Soups, stews, beans and breads have been playing a big role in stay-at-home menus the past two months. Like us, you are probably craving some bright, light and crunchy foods to add to your dinner plate.
Good news — spring produce is coming in fresh and strong at the Capitol Market.
Showcase the beautiful greens in the market now with a timeless Green Goddess salad dressing. This bright and smooth dressing has been a classic since its introduction in the 1920s.
We suggest a mix of Bibb or butter lettuce, chicory and romaine — about two cups of each. For a touch of color, use a vegetable peeler to peel strips of carrot, then drop them into a small bowl of ice water to curl before adding them to the greens and dressing.
Bring everyone’s taste buds to life with a change-of-pace spring salad that highlights fresh green vegetables, radishes and cucumbers in a tangy horseradish and lemon vinaigrette.
For a more substantial salad that offers a different take on potato salad, go Italian with this potato and green bean salad. The Italian-style vinaigrette is a nice change from mayonnaise dressings.

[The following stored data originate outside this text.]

-- ==== Sys2Proof/Machine/Memory.lean ====
section
/-! DEFINITION. What the root monitor and the service firmware do to memory: installs (R253, R260, R366), the completion of
generation raises (R249), page migration (R257), the hardware free lists (R261), PIN (R272), and blocks on other tiers
(R269). -/

namespace Sys2Proof.Machine

/-! ### Frames (R260) -/

/-- The address of the entry of a virtual address at a level, below well-formed pointers. -/
def entryAt (s : State) (va level : Nat) : Nat → Nat → Option Nat
  | 0, base => if level = 0 then some (base + 8 * levelIndex va 0) else none
  | l + 1, base =>
    let pa := base + 8 * levelIndex va (l + 1)
    if l + 1 = level then some pa
    else
      let e := hbmNat s pa 8
      if teV e && !teLeaf e && !malformed (l + 1) e then entryAt s va level l (teAddr e) else none

/-- The frame that an entry at a level maps, for a plain leaf of this package. -/
def mapsFrame (level e : Nat) : Option Nat :=
  if teV e && teLeaf e && !malformed level e && !teRem e && !teVers e && !teBlk e then some (teAddr e) else none

/-- Whether a byte range meets another. -/
def meets (a m b n : Nat) : Bool := decide (a < b + n) && decide (b < a + m)

/-- The frame table's entries whose frames meet a range: each has the size that the root monitor knows, 4 KiB where it has given
none. -/
def framesIn (s : State) (pa n : Nat) : List Frame :=
  (s.frames.filter fun f => meets pa n (4096 * f.1) (max 4096 f.2.size)).map fun f => f.2

/-- Whether a frame is free (R253). -/
def frameFree (s : State) (pa n : Nat) : Bool :=
  ((framesIn s pa n).all fun f => f.owner = 0 && f.shares = 0) &&
    !(s.rootFrames.any fun f => meets pa n f 4096) &&
    !(s.freeBlocks.any fun f => meets pa n f 4096) && !(s.freePages.any fun f => meets pa n f (2 ^ 16))

/-- Whether a range is an owner's: it has bytes of that owner's frames and of no other's; of owner 0, of no owner's. -/
def frameOf (s : State) (owner pa n : Nat) : Bool :=
  let fs := (framesIn s pa n).filter fun f => f.owner ≠ 0
  fs.all (fun f => f.owner = owner) && (owner = 0 || !fs.isEmpty)

/-- The frames that an entry at a level maps, itself or below it, as (address, size): of a versioned page those that its descriptor
names (R276); blocks are reached through references, a frame of another package is not here. -/
def framesUnder (s : State) : Nat → Nat → List (Nat × Nat)
  | level, e =>
    if !teV e || malformed level e then []
    else if teLeaf e then
      if teRem e || teBlk e then []
      else if teVers e then
        let d := hbmNat s (versAddr e) 32
        [(bits d 31 0 * 2 ^ 16, 2 ^ 16), (bits d 95 64 * 2 ^ 16, 2 ^ 16)]
      else [(teAddr e, pageSize level)]
    else match level with
      | 0 => []
      | l + 1 => (List.range 512).flatMap fun i => framesUnder s l (hbmNat s (teAddr e + 8 * i) 8)

/-- The 4 KiB frames of the tables, block maps and version descriptors that an entry at a level leads to, which are the root
monitor's. -/
def tablesUnder (s : State) : Nat → Nat → List Nat
  | level, e =>
    if !teV e || malformed level e then []
    else if teLeaf e then (if teVers e || teBlk e then [teAddr e] else [])
    else match level with
      | 0 => []
      | l + 1 => teAddr e :: (List.range 512).flatMap fun i => tablesUnder s l (hbmNat s (teAddr e + 8 * i) 8)

/-- Whether the root monitor accepts an install into an ASID of an owner (R253, R366): every frame that the entry maps is the
owner's or free, and every table that it leads to the root monitor's own. -/
def installOk (s : State) (owner level e : Nat) : Bool :=
  ((framesUnder s level e).all fun f => frameOf s owner f.1 f.2 || (owner ≠ 0 && frameFree s f.1 f.2)) &&
    (tablesUnder s level e).all fun pa => (framesIn s pa 4096).all fun f => f.owner = 0

/-- The frame table's entries within a frame but its first forgotten: it is one frame now. -/
def joinFrame (s : State) (pa n : Nat) : State :=
  { s with frames := s.frames.filter fun f => !(decide (pa < 4096 * f.1) && decide (4096 * f.1 < pa + n)) }

/-- A frame mapped by one leaf more: a free one is stamped (R253). -/
def gainLeaf (owner : Nat) (s : State) (p : Nat × Nat) : State :=
  let f := getFrame s p.1
  if f.owner = owner then
    if f.size = p.2 then setFrame s p.1 { f with shares := f.shares + 1 }
    else setFrame (claimKeys (joinFrame s p.1 p.2) p.1 p.2 owner) p.1 { owner := owner, shares := 1, size := p.2 }
  else stampFrame (joinFrame s p.1 p.2) p.1 p.2 owner 1

/-- A frame mapped by one leaf less; a 64 KiB frame that no leaf maps any more returns to its free list (R260, R261). -/
def loseLeaf (s : State) (p : Nat × Nat) : State :=
  let f := getFrame s p.1
  if 1 < f.shares then setFrame s p.1 { f with shares := f.shares - 1 }
  else
    let s := clearFrame s p.1
    if p.2 = 2 ^ 16 then { s with freePages := s.freePages ++ [p.1] } else s

/-- A 32 MiB frame split by a table of 64 KiB leaves: each part is a frame of the same owner, mapped by the other leaves
of the whole (R255, R260). -/
def splitFrame (s : State) (pa : Nat) : State :=
  let f := getFrame s pa
  (List.range 512).foldl (fun s i => setFrame s (pa + 2 ^ 16 * i) { f with shares := f.shares - 1, size := 2 ^ 16 }) s

/-- The frame table after an entry at a level changes from one value to another: the frames mapped anew gain a leaf, those no longer
mapped lose one. -/
def countLeaves (s : State) (owner level old new : Nat) : State :=
  let a := framesUnder s level old
  let b := framesUnder s level new
  let split := level = 1 && teLeaf old && teV new && !teLeaf new
  let gone := a.filter fun f => !b.contains f
  let s := if split then gone.foldl (fun s f => splitFrame s f.1) s else s
  let s := (b.filter fun f => !a.contains f).foldl (gainLeaf owner) s
  if split then s
  else (gone.filter fun f => !(b.any fun g => meets f.1 f.2 g.1 g.2)).foldl loseLeaf s

/-- Whether an entry rewritten ends a migration of its page (R257 step 4): MIG goes from 1 to 0, and nothing but ADDR changes
with it. -/
def endsMigration (old new : Nat) : Bool :=
  teMig old && teLeaf old && putBits (putBits old 5 5 0) 47 12 0 = putBits new 47 12 0

/-- TRANSLATION_INSTALL (R253): an entry of an ASID's tables rewritten. One that removes or changes a valid entry then
raises the generation; the end of a migration needs no raise (R257 step 4). -/
def execTranslationInstall (asid va level : Nat) (entry : DWord) (s : State) : Ans :=
  .next (
    let a := getAsid s asid
    let e := entry.toNat
    match (if a.root = 0 then none else entryAt s va level 4 a.root) with
    | none => s
    | some pa =>
      let old := hbmNat s pa 8
      if old = e || !installOk s a.owner level e then s
      else
        let s := hbmPut (countLeaves s a.owner level old e) pa 8 e
        if teV old && !endsMigration old e then raiseGen s asid else s)

/-! ### Generations and migration -/

/-- Whether a raise still waits for an access that had been translated before it (R249). -/
def raiseHeld (s : State) (r : Nat × Nat × List Nat) : Bool := r.2.2.any fun n => s.packets.any fun p => p.num = n

/-- The raises of an ASID that nothing holds back have completed. -/
def endRaise (s : State) (asid : Nat) : State :=
  { s with raises := s.raises.filter fun r => r.1 ≠ asid || raiseHeld s r }

/-- GENERATION_RAISE_COMPLETE (R249). -/
def execGenerationRaiseComplete (asid : Nat) (s : State) : Ans := .next (endRaise s asid)

/-- The entry of the leaf that maps an address, valid or migrating, with its level. -/
def leafEntry (s : State) (asid va : Nat) : Option (Nat × Nat) :=
  let root := (getAsid s asid).root
  let at' := fun (level : Nat) => (entryAt s va level 4 root).bind fun pa =>
    let e := hbmNat s pa 8
    if teV e && teLeaf e then some (level, e) else none
  if root = 0 then none else (at' 1).orElse fun _ => at' 0

/-- PAGE_MIGRATION (R257 step 3): with the page's entry migrating and the raise complete, its data and full/empty bits come
to stand in the new frame. -/
def execPageMigration (asid va pa : Nat) (s : State) : Ans :=
  .next (match leafEntry s asid va with
    | none => s
    | some (level, e) =>
      let k := (getAsid s asid).owner
      let n := pageSize level
      match mapsFrame level e with
      | none => s
      | some src =>
        let own := decide ((getFrame s pa).owner = k)
        if !teMig e || (s.raises.any fun r => r.1 = asid) || pa % n ≠ 0 || !stackOk pa || meets src n pa n ||
            !(own || frameFree s pa n) then s
        else copyFrame (if own then s else stampFrame s pa n k 0) src pa n)

/-! ### Free lists, PIN (R261, R272) -/

/-- One item added to a free list: a free frame of the list's size, or a backed number not in use. -/
def fillOne (list : FreeKind) (s : State) (x : Nat) : State :=
  match list with
  | .block => if x % 4096 = 0 && stackOk x && frameFree s x 4096 then { s with freeBlocks := s.freeBlocks ++ [x] } else s
  | .page => if x % 2 ^ 16 = 0 && stackOk x && frameFree s x (2 ^ 16) then { s with freePages := s.freePages ++ [x] } else s
  | .gbn =>
    if x < 2 ^ 30 && !s.freeGbns.contains x && !geLive (gbnEntry s x) then { s with freeGbns := s.freeGbns ++ [x] } else s

/-- FREE_LIST_FILL (R261). -/
def execFreeListFill (list : FreeKind) (items : List Nat) (s : State) : Ans := .next (items.foldl (fillOne list) s)

/-- PIN_CLEAR (R272): a block at REFCNT 0 is released then. -/
def execPinClear (gbn : Nat) (s : State) : Ans :=
  .next (
    let e := putBits (gbnEntry s gbn) 205 205 0
    if !gePin (gbnEntry s gbn) then s
    else if geRefcnt e = 0 then freeGbn s gbn
    else setGbn s gbn e)

/-! ### Other tiers (R269) -/

/-- The sequence homed here and the block number whose row stands at an address. -/
def rowAt (s : State) (ra : Nat) : Option (Nat × Nat) :=
  s.seqs.findSome? fun q =>
    if q.table ≤ ra ∧ ra < q.table + 8 * tableRows q ∧ (ra - q.table) % 8 = 0 then some (q.seq, (ra - q.table) / 8) else none

/-- The row that a reference is, if it is one. -/
def tierRow (s : State) (x : TierBlock) : Option (Nat × Nat) :=
  match x with
  | .reference pa => rowAt s pa
  | .row seq b => some (seq, b)

/-- The reference that names a block. -/
def tierRef (s : State) (x : TierBlock) : Nat :=
  match x with
  | .reference pa => hbmNat s pa 8
  | .row seq b => rowOf s seq b

/-- Another package whose table holds the row too (R324): the home of a segment's sequence. -/
def tierHome (s : State) (x : TierBlock) : Option Nat :=
  match x with
  | .reference _ => none
  | .row seq _ => if (getSeq s seq).isSome then none else some (groupHome (groupOf s seq))

/-- A reference rewritten by the firmware, in both copies of a row (R269, R324). -/
def putTierRef (s : State) (x : TierBlock) (r : Nat) : State :=
  match x with
  | .reference pa => settleStripe (hbmPut s pa 8 r) (tierRow s x)
  | .row seq b =>
    match getSeq s seq with
    | some q => settleStripe (hbmPut s (rowAddr q b) 8 r) (tierRow s x)
    | none =>
      let s := settleStripe (putRowHere s seq b (BitVec.ofNat 64 r)) (tierRow s x)
      (sendPacket s (groupHome (groupOf s seq)) (.segmentRow seq b (BitVec.ofNat 64 r))).2

/-- A block's bytes leave tier 0: its frame returns to its list. -/
def leaveTier0 (s : State) (g : Nat) : State :=
  let e := gbnEntry s g
  let pa := geFrame e
  let full := (s.full.filter fun a => decide (pa ≤ a) && decide (a < pa + 4096)).map fun a => a - pa
  let s := dedupDrop (setGbn s g (putBits e 35 0 0)) g
  { clearFrame s pa with freeBlocks := s.freeBlocks ++ [pa], tiered := s.tiered ++ [(g, rawRead s .hbm pa 4096, full)] }

/-- A block moved off tier 0 through one of its references. A shared block stays for the others: the reference comes to
name a block of its own. -/
def evictBlock (s : State) (x : TierBlock) (tier : Nat) : State :=
  let r := tierRef s x
  let g := refGbn r
  let e := gbnEntry s g
  if !refV r || refPkg r ≠ s.pkg || refTier r ≠ 0 || !geLive e || gePin e || geCmp e then s
  else if geRefcnt e ≤ 1 then putTierRef (leaveTier0 s g) x (putBits r 43 42 tier)
  else match dupBlock s (geOwner e) e with
    | none => s
    | some (ng, _, s) => putTierRef (leaveTier0 (releaseGbn s g) ng) x (putBits (mkRef s.pkg ng) 43 42 tier)

/-- A block brought to tier 0 and its reference rewritten (R269), where a frame is free. A row whose block another package owns is
rewritten by that package (R324). -/
def bringBlock (s : State) (x : TierBlock) : State :=
  let r := tierRef s x
  let g := refGbn r
  if !refV r || refTier r = 0 || refTier r = 3 || (refPkg r ≠ s.pkg && (tierRow s x).isSome) then s
  else match (if refPkg r = s.pkg then s.tiered.find? fun t => t.1 = g else none) with
    | none => putTierRef s x (putBits r 43 42 0)
    | some (_, bs, full) =>
      let e := gbnEntry s g
      match takeBlockFrame s (geOwner e) with
      | none => s
      | some (pa, s) =>
        let s := dropLog (rawWrite s .hbm pa bs) .hbm pa 4096
        let s := setGbn s g (putBits e 35 0 (pa / 4096))
        let s := { s with
          full := full.foldl (fun l a => setInsert (pa + a) l) s.full
          tiered := s.tiered.filter fun t => t.1 ≠ g }
        putTierRef s x (putBits r 43 42 0)

/-- BLOCK_TIER_EVICT (R269, R327): the block that a reference or a segment's row here names moves to tier 1 or 2; tier 0
brings it back. A home whose incarnation is unknown is probed first (R262). -/
def execBlockTierEvict (x : TierBlock) (tier : Nat) (s : State) : Ans :=
  .next (match (tierHome s x).filter fun p => knownInc s p = 0 with
    | some p => if p < 576 then sendProbe s p else s
    | none => if tier = 0 then bringBlock s x else if tier < 3 then evictBlock s x tier else s)

end Sys2Proof.Machine
end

Looking for a salad that’s more like a meal? Here are two easy recipes that fit that bill. The BLT salad lets you use add a bit of protein to the salad. While we’re offering a bacon version, there’s nothing that says you can’t switch the bacon out for the leftover chicken, steak or seafood.
Back in the day, tuna salads took a place at many tables as a main course. This version is full of fresh veggies and is a favorite of one of our customers who said she remembers her mother serving it on warm summer days.
We encourage you to go green and enjoy the fresh quality of locally grown produce now that its season has arrived.